[INPUT DATA — start]

/-- The way covered by the eviction schedule. -/
def coveredWay (c : Cache) (w : Nat) : Bool := match c.sched with | some (m, _) => m.getLsbD w | none => false

/-- The smallest element by a measure; the first of equals. -/
def leastBy {α : Type} (m : α → Nat) : List α → Option α
  | [] => none
  | x :: xs => match leastBy m xs with
    | none => some x
    | some y => if m y < m x then some y else some x

/-- The way that a line takes when it is allocated: its pinned way; else a free uncovered way, the least recently used
uncovered one, a free covered one, or the covered one of the lowest class and way number; none when every way is
pinned (R263, R267, R271). `nWays` ways are usable. -/
def victimWay (c : Cache) (setOf : Nat → Nat) (nWays line : Nat) : Option Nat :=
  match c.pins.find? (fun p => p.line == line) with
  | some p => some p.way
  | none =>
    let busy := pinnedWays c setOf line
    let cand := (upTo nWays).filter (fun w => !busy.contains w)
    let used := c.ways.filter (fun x => setOf x.line == setOf line)
    let free (w : Nat) : Bool := !used.any (fun x => x.way == w)
    let open_ := cand.filter (fun w => !coveredWay c w)
    match open_.find? free with
    | some w => some w
    | none => match used.find? (fun x => open_.contains x.way) with
      | some x => some x.way
      | none =>
        let cov := cand.filter (fun w => coveredWay c w)
        match cov.find? free with
        | some w => some w
        | none =>
          let rs := match c.sched with | some (_, rs) => rs | none => []
          let l := (used.filter (fun x => cov.contains x.way))
          (leastBy (fun x => 16 * classOfLine rs x.line + x.way) l).map (fun x => x.way)

/-- Puts a line into a way, in last place of recency. -/
def putLine (c : Cache) (setOf : Nat → Nat) (x : Way) : Cache :=
  { c with ways := c.ways.filter (fun y => !(setOf y.line == setOf x.line && y.way == x.way) && y.line != x.line) ++ [x] }

/-- Makes a line the most recently used. -/
def touchLine (c : Cache) (line key : Nat) : Cache :=
  match c.ways.find? (fun x => x.line == line && x.key == key) with
  | none => c
  | some x => { c with ways := c.ways.filter (fun y => !(y.line == line && y.key == key)) ++ [x] }

/-- A slice. -/
def State.slice (s : State) (i : Nat) : Cache := kget Cache.init s.slices i
def State.modSlice (s : State) (i : Nat) (f : Cache → Cache) : State := { s with slices := kset s.slices i (f (s.slice i)) }

/-- Way 15 of sets 0 to 511 of a slice holds the barrier shells (R262). -/
def sliceWays (line : Nat) : Nat := if sliceSet line < 512 then 15 else 16

/-- A slice holds a line under a key slot. -/
def sliceHas (c : Cache) (line key : Nat) : Bool := c.ways.any (fun x => x.line == line && x.key == key)

/-- An access reaches a slice: the line becomes the most recently used, or is allocated; the flag says that it was served
without allocating since every way is pinned (R263). -/
def sliceTake (c : Cache) (line key : Nat) (dirty alloc : Bool) : Bool × Cache :=
  if sliceHas c line key then
    (false, touchLine { c with ways := c.ways.map (fun y => if y.line == line && y.key == key then { y with dirty := y.dirty || dirty } else y) } line key)
  else if !alloc then (false, c)
  else match victimWay c sliceSet (sliceWays line) line with
    | none => (true, c)
    | some w => (false, putLine c sliceSet { line := line, way := w, key := key, data := [], dirty := dirty })

/-- The replicas that are still in a way of their die's slice: one that has lost its way has been evicted (R265). -/
def liveReplicas (slices : KV Cache) (l : List Nat) : List Nat :=
  l.filter (fun k => (kget Cache.init slices (sliceOn (k % 2) (k / 2))).ways.any (fun x => x.line == k / 2))

/-- One more read in the remote-read table of a die (R266): 4 ways, regions of 64 KiB, least recently used first. -/
def countRemote (l : KV (List (Nat × Nat))) (die pa : Nat) : KV (List (Nat × Nat)) :=
  let set_ := 64 * die + pa / 65536 % 64
  let e := kget [] l set_
  let n := ((e.find? (fun x => x.1 == pa / 65536)).map (fun x => x.2)).getD 0
  let e := e.filter (fun x => x.1 != pa / 65536)
  let e := if 4 ≤ e.length then e.drop (e.length - 3) else e
  kset l set_ (e ++ [(pa / 65536, min (n + 1) 65535)])

/-- A read through a mapping with a page mode finds a replica on the die of its unit (R264). -/
def replicaHit (s : State) (die line key : Nat) (pmode : Bool) : Bool :=
  pmode && decide (die < 2) && s.replicas.contains (2 * line + die) && sliceHas (s.slice (sliceOn die line)) line key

[INPUT DATA — finish]

Work through the records line by line, and once you reach the final line, report only how many held "first".

2